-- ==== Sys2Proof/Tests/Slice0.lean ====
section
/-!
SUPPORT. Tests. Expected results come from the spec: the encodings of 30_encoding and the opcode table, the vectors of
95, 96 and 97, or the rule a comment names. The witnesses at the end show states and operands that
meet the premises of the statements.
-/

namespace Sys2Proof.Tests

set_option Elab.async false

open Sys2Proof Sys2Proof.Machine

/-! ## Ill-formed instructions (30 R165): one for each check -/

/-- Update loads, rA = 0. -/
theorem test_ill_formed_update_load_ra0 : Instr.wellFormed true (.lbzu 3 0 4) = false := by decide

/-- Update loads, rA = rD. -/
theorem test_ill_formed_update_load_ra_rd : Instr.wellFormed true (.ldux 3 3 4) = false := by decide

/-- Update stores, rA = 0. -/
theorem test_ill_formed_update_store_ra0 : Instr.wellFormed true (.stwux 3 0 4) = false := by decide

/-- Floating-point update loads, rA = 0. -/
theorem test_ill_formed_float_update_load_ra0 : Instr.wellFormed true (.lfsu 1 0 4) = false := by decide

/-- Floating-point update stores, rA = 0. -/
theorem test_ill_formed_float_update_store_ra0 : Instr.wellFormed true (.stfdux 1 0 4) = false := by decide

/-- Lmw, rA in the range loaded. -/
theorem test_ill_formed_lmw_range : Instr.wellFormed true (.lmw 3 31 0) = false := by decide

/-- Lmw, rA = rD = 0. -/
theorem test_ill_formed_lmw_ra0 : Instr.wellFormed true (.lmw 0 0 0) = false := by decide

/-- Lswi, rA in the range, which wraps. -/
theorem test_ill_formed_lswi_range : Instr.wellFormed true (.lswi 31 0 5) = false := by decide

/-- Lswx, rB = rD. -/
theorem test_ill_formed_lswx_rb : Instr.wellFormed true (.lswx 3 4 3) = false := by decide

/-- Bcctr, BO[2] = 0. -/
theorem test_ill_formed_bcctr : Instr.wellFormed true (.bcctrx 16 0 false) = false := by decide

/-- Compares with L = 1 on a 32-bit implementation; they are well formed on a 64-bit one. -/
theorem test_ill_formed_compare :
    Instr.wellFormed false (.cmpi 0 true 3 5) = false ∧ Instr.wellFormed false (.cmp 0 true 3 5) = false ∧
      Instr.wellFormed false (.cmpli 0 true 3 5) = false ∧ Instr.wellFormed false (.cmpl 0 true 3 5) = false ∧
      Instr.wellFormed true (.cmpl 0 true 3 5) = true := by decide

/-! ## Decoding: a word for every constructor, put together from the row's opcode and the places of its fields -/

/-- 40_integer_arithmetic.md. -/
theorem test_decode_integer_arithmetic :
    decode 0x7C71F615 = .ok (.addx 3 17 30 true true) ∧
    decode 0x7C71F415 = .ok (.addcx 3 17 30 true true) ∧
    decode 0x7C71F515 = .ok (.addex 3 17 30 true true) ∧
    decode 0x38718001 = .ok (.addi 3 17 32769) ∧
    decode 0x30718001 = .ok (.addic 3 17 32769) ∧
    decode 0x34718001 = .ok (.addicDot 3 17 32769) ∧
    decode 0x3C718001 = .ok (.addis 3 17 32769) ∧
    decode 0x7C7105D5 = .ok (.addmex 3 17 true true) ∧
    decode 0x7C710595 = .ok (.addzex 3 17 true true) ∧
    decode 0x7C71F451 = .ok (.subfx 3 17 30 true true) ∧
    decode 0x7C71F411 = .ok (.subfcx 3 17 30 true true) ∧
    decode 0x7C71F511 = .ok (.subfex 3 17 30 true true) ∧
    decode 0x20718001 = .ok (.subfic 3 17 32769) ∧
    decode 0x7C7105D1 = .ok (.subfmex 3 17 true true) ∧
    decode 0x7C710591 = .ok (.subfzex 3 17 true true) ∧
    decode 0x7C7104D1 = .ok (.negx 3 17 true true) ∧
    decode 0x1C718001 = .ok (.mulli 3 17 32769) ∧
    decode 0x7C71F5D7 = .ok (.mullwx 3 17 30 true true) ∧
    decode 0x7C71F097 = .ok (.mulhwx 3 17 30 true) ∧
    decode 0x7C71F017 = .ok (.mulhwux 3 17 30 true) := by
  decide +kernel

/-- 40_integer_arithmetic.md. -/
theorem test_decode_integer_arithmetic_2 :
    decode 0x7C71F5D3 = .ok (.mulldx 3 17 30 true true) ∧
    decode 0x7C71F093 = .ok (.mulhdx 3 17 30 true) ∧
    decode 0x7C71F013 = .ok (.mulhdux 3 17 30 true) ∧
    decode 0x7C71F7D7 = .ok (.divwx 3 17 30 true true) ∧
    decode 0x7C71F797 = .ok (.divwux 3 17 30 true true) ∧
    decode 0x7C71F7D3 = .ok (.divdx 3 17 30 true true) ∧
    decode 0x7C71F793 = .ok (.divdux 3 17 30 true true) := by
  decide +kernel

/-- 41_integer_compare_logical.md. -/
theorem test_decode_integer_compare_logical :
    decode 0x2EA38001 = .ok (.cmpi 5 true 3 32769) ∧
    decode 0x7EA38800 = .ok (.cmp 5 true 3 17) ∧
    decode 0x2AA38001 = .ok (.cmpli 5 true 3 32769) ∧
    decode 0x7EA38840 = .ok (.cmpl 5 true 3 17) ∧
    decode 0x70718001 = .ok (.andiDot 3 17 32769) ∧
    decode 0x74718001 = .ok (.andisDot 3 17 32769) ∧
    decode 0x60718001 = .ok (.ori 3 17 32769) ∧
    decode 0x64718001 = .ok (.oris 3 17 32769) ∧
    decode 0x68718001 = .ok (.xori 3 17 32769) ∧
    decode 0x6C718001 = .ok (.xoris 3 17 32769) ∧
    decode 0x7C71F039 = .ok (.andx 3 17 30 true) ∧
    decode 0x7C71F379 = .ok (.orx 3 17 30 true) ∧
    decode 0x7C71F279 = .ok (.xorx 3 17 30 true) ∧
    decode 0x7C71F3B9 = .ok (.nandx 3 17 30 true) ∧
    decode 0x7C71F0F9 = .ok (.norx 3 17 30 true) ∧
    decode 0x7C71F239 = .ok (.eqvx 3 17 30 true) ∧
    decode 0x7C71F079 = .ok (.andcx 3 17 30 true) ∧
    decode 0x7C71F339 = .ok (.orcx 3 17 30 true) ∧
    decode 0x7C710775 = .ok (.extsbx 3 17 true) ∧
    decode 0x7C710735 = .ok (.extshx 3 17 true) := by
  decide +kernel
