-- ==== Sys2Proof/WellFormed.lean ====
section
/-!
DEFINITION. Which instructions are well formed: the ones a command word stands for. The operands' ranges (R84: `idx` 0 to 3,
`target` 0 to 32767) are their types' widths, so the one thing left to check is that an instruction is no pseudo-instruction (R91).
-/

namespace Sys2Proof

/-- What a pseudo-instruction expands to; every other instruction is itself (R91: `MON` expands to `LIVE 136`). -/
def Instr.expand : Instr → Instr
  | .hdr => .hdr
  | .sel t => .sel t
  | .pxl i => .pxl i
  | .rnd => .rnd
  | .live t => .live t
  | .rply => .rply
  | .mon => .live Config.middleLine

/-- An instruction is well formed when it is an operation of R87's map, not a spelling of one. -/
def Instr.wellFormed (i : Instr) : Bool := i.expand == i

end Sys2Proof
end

=======

=== Action item ===
What is needed here is how many lines of the entries contain "cmpli"; give that number alone.

=== Exercise response ===
2